= Primo Levi Center =

Care center for victims of torture and political violence

The Primo Levi Center (in French: Centre Primo Levi) is a care center in Paris for people who are victims of torture and political violence in their country of origin and today refugees in France. These people are seen by doctors, psychologists and a physiotherapist. They can also receive the help of a social worker and a lawyer.

The association also has a training center for the use of people who come into contact with these patients in the course of their work.

Finally, the association tries to testify on the reception conditions and the need for care, in France, for victims of torture and political violence.

The Primo Levi center received in 2004 the Human Rights Prize of the French Republic for its care center, in 2000 the Special Mention for its action with children and in 2013 the Women's Award of the Foundation RAJA for its action with women.

==Creation of the care center==
The Primo Levi care center is an Association loi de 1901 created in May 1995 by five militant associations in the field of human rights, health and justice: Action des Christians pour l'Abolition de la Torture, Amnesty International of France, Juristes sans frontières, Médecins du Monde an Trèves.

These five associations are still present on the board of directors.

==Activities==
===Caring for people who are victims of torture===
Torture has devastating and lasting effects, both physically and psychologically. Torture continues to torture long after it has been inflicted, and the trauma affects the whole family, including in the long term and for generations to come.

The Primo Levi care center receives patients for medical consultations, during which the doctors first focus on resolving the immediate health concerns of the patients (most of the time these are insomnia, nightmares, headaches but also various pains resulting from past abuse they may have suffered).

These people can also benefit from psychological counseling. Torture, far from "making people speak", silenced them, reached them in their privacy, in their capacity to think, to forge links with other human beings, to have a place in a group, in their couple, their family, their home community. A psychological follow-up can help them to try to come out of isolation, to reconnect.
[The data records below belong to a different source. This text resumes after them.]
-- ==== Sys2Proof/Laws/PerInstr.lean ====
section
/-! SUPPORT. Per-instruction families: one lemma for each command. -/

namespace Sys2Proof.Laws

open Sys2Proof

/-- The class and the operation a command is coded by fit their fields of the word (R235), and the table of
operations (R237) has the command at that class and operation. -/
def Codes.Statement (i : Instr) : Prop := ∀ (g : GRef) (c o : Nat) (f : Fields), coreCode i = some (g, c, o, f) → c < 16 ∧ o < 256 ∧ classOp c o g f = some i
The center takes care of 350 victims each year, a third of whom are new. One victim in three is a minor.

===Train, share===
The health center team shares its experience to train other professionals working with migrants who have allegedly suffered such abuse. During these trainings, they learn, for example, to approach a person who has experienced such episodes, to understand the trauma and its manifestations, or to specify the specificity of helping children.

===Inform and testify===
The Primo Levi center tries to engage the general public and the public authorities on the themes of the fight against torture, the reception policy for asylum seekers, the defense of the right to asylum and human rights violations (publication of a quarterly review, intervention at conferences, press releases, provision of an online documentation center, promotion of the United Nations International Day of Support for Victims torture...).

It is therefore a member of several groups intervening in the fields of asylum law and health: French coordination of asylum law (CFDA), Observatory of the right to health of foreigners (ODSE), European network of care centers for victims of torture, Collective for the defense of human rights in Turkey, French-speaking network for the care and support of exiled victims of torture and political violence (RESEDA).

The association also sits on the National Consultative Commission on Human Rights (CNCDH).

In the between-rounds of the 2017 presidential election between Marine Le Pen and Emmanuel Macron, the Primo Levi Center implicitly called in a forum with sixty other associations to block the FN candidate.

==Name==
The name of the Italian chemist and writer Primo Levi has a symbolic value: it is synonymous with the rejection of inhuman, cruel and degrading treatment, the rejection of outrages upon human dignity and of discrimination.

In addition, his reflections on the question of memory, the "after-trauma, the shame, the guilt of the survivors" are elements on which the association works daily.

== Support committee ==
The support committee of the center is composed of: Patrick Aeberhard, Jacques Attali, Miguel Benasayag, Paul Bouchet, Laurent Gaudé, Constantin Costa-Gavras, Robert Guédiguian, Louis Joinet, François Julien-Laferrière, Jean Lacouture, Olivier Le Cour Grandmaison, Anicet Le Pors, Ariane Mnouchkine, Edgar Morin, Rithy Panh, Serge Portelli, Nicole Questiaux, Michel Rocard, Léonie Simaga, Catherine Teitgen-Colly, Tzvetan Todorov, Annette Wieviorka.